DATASET RECORDS >>
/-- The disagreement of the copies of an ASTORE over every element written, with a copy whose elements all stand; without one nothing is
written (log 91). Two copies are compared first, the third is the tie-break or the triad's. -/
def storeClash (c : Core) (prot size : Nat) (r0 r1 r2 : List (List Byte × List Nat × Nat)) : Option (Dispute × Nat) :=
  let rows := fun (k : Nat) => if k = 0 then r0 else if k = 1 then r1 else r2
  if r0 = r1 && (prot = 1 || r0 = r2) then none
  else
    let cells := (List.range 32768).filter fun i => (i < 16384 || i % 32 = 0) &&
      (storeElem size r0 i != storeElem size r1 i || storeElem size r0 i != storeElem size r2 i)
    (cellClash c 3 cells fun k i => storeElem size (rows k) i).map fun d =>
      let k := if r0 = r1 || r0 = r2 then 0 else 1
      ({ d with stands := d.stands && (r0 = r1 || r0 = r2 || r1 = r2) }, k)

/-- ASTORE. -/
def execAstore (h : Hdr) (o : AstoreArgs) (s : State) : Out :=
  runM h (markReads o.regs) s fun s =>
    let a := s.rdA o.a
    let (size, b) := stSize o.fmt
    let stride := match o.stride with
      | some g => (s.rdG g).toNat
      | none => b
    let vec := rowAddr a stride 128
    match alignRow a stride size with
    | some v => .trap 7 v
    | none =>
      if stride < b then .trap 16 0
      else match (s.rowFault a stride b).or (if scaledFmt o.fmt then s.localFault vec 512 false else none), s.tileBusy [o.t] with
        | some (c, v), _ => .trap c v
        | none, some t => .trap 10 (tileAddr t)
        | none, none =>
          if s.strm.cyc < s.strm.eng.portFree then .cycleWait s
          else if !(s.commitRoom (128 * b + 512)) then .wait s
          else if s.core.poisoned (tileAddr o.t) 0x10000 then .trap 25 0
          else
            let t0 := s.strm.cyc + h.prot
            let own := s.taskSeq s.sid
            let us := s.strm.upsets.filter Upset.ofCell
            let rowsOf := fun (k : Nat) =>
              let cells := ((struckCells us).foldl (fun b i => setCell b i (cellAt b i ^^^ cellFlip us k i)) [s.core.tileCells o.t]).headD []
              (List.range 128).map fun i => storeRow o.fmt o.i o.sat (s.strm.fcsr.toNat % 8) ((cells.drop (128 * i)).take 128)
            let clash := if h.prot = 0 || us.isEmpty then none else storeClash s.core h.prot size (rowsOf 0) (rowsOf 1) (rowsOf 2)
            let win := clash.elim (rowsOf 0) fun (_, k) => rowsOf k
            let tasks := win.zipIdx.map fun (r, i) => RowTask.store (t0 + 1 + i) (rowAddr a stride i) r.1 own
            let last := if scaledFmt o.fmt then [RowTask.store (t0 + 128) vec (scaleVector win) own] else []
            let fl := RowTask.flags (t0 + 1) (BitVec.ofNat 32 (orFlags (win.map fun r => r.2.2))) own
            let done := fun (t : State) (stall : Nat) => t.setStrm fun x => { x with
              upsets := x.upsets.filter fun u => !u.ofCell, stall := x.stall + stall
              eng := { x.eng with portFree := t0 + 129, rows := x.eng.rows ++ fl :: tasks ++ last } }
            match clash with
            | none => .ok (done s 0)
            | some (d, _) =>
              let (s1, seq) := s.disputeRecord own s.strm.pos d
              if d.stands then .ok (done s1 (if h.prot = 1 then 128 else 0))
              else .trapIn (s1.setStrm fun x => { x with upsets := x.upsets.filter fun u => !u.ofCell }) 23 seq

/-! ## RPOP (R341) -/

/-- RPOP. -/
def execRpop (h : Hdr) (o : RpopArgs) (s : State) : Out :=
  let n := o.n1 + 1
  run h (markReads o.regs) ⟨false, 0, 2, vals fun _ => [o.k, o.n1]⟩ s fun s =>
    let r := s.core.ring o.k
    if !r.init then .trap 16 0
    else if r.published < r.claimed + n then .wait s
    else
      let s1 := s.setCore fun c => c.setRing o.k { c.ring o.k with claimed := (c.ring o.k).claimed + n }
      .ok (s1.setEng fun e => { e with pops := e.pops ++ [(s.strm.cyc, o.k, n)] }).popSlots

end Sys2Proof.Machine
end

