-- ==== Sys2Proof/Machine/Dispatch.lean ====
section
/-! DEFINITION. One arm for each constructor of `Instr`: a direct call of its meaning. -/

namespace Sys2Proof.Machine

WHAT YOU ARE ASKED TO DO >> Reproduce exactly the section above that begins at the line containing "let stride := match o.stride with" and ends at the line containing "if s.strm.cyc <", leaving out all other lines.

TASK RESPONSE >>
    let stride := match o.stride with
      | some g => (s.rdG g).toNat
      | none => b
    let vec := rowAddr a stride 128
    match alignRow a stride size with
    | some v => .trap 7 v
    | none =>
      if stride < b then .trap 16 0
      else match (s.rowFault a stride b).or (if scaledFmt o.fmt then s.localFault vec 512 false else none), s.tileBusy [o.t] with
        | some (c, v), _ => .trap c v
        | none, some t => .trap 10 (tileAddr t)
        | none, none =>
          if s.strm.cyc < s.strm.eng.portFree then .cycleWait s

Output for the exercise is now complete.